## Dataset records
*-*-*
/-- The pass of the `idx`-th request at the slice input (R61, R62). `tcUe`: the tag-cache entry has a parity error (R52). -/
def State.lookup (s : State) (n idx : Nat) (tcUe : Bool) : State :=
  let x := s.slice n
  match x.inq[idx]? with
  | none => s
  | some r =>
    if (x.inq.take idx).any fun q => q.la == r.la && q.flat == r.flat then s
    else if r.flat then s.flatPass n r
    else
      let s := s.pipe n r.row r.la (if r.stream then 1 else 0)
      -- what the prefetch and allocation registers hold now goes with it (R93)
      let r := if r.ent.isSome then r else { r with ent := some (s.pfc n, s.csrGet (offSlc n 0x108)) }
      let s := s.modSlice n fun x => { x with inq := x.inq.set idx r }
      if s.refusedHere n then
        -- streams still train in HOLD (Table 3.8)
        ((if s.mode == 2 then s.train n r else s).reqFail r .stop).dequeue n r
      else match x.mrs.find? fun m => m.la == r.la with
      | some m =>
        if r.kind == .prefetch then (s.dequeue n r).event n 0x0F 1
        else if 8 ≤ m.secs.length || m.full then (s.modMr n m.idx fun m => { m with full := true }).event n 0x14 1
        else s.joinMr n m r
      | none =>
        match x.vbs.find? fun v => v.la == r.la with
        | some v => s.meetVb n r v
        | none =>
          let set := setOf s.part r.la
          let q := rowOf s.part set
          if s.mode == 1 then s.judge n r 0
          else if r.tb.isSome then s.event n 0x14 1
          else if !s.tccEn n then (s.event n 7 1).tagMiss n idx r
          else
            let alloc (s : State) : State := match s.tcAlloc n q with
              | some s => (s.event n 7 1).tagMiss n idx r
              | none => s.event n 0x14 1
            match x.tcFind q with
            | some (k, t) =>
              if t.pending then s.event n 0x14 1
              else if tcUe then
                alloc ((s.rec_ 0xFF n 0xFFFF set 0).modSlice n fun x => { x with tc := Tab.put none x.tc k none })
              else ((s.modSlice n fun x => x.tcUse k).event n 6 1).judge n r 0
            | none => alloc s

/-- A lookup whose tag block has been read goes on: the predictor learns the way that hit, and a wrong guess is counted (R55, R56). -/
def State.tagsKnown (s : State) (n : Nat) (r : Req) : State :=
  let x := s.slice n
  let g := r.tb.getD 0
  let r := { r with tb := none }
  if s.refusedHere n || (x.mrs.any fun m => m.la == r.la) || (x.vbs.any fun v => v.la == r.la)
    || ((x.inq.takeWhile fun z => z != r).any fun z => z.la == r.la && !z.flat) then s
  else
    let s := match (s.slice n).tcFind (rowOf s.part (setOf s.part r.la)) with
      | some (k, _) => s.modSlice n fun x => x.tcUse k
      | none => s
    let s := match s.matchWay (s.tags n (setOf s.part r.la)) r.la with
      | some w => (if g != 0 && w != g then (s.event n 8 1).guessLost n (setOf s.part r.la) g else s).predict n r.la w
      | none => s.guessLost n (setOf s.part r.la) g
    s.judge n r g

/-- A tag-block read arrives (R48, R55): it fills the pending entry and decides the lookups that wait for the row, in order. With the
tag cache disabled it decides the first lookup of the row that made one (R53). -/
def State.tagsArrive (s : State) (n q : Nat) (te : ArrErr) : State :=
  let x := s.slice n
  if !x.tbReads.contains q then s
  else
    let set := setOfRow s.part n q
    let s := (s.modSlice n fun x => { x with tbReads := x.tbReads.erase q }).tagRead n set te
    let (all, s) := match (s.slice n).tcFind q with
      | some (k, t) =>
        if !t.pending then (false, s)
        else if !s.tccEn n then (true, s.modSlice n fun x => { x with tc := Tab.put none x.tc k none })
        else
          (true, s.modSlice n fun x => { x with tc := Tab.put none x.tc k (some { t with pending := false, blk := s.nearTags set }) })
      | none => (false, s)
    let waiting := (s.slice n).inq.filter fun r => !r.flat && rowOf s.part (setOf s.part r.la) == q && (all || r.tb.isSome)
    let ws := if all then waiting else waiting.take 1
    let s := s.modSlice n fun x => { x with inq := x.inq.map fun r => if ws.contains r then { r with tb := none } else r }
    ws.foldl (fun s r => s.tagsKnown n r) s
*-*-*
## What is being asked
Take the first line of the material above as the start and the line that contains "if r.kind == .prefetch" as the end. Output only that span, every line exactly as it stands.

## Exercise response
/-- The pass of the `idx`-th request at the slice input (R61, R62). `tcUe`: the tag-cache entry has a parity error (R52). -/
def State.lookup (s : State) (n idx : Nat) (tcUe : Bool) : State :=
  let x := s.slice n
  match x.inq[idx]? with
  | none => s
  | some r =>
    if (x.inq.take idx).any fun q => q.la == r.la && q.flat == r.flat then s
    else if r.flat then s.flatPass n r
    else
      let s := s.pipe n r.row r.la (if r.stream then 1 else 0)
      -- what the prefetch and allocation registers hold now goes with it (R93)
      let r := if r.ent.isSome then r else { r with ent := some (s.pfc n, s.csrGet (offSlc n 0x108)) }
      let s := s.modSlice n fun x => { x with inq := x.inq.set idx r }
      if s.refusedHere n then
        -- streams still train in HOLD (Table 3.8)
        ((if s.mode == 2 then s.train n r else s).reqFail r .stop).dequeue n r
      else match x.mrs.find? fun m => m.la == r.la with
      | some m =>
        if r.kind == .prefetch then (s.dequeue n r).event n 0x0F 1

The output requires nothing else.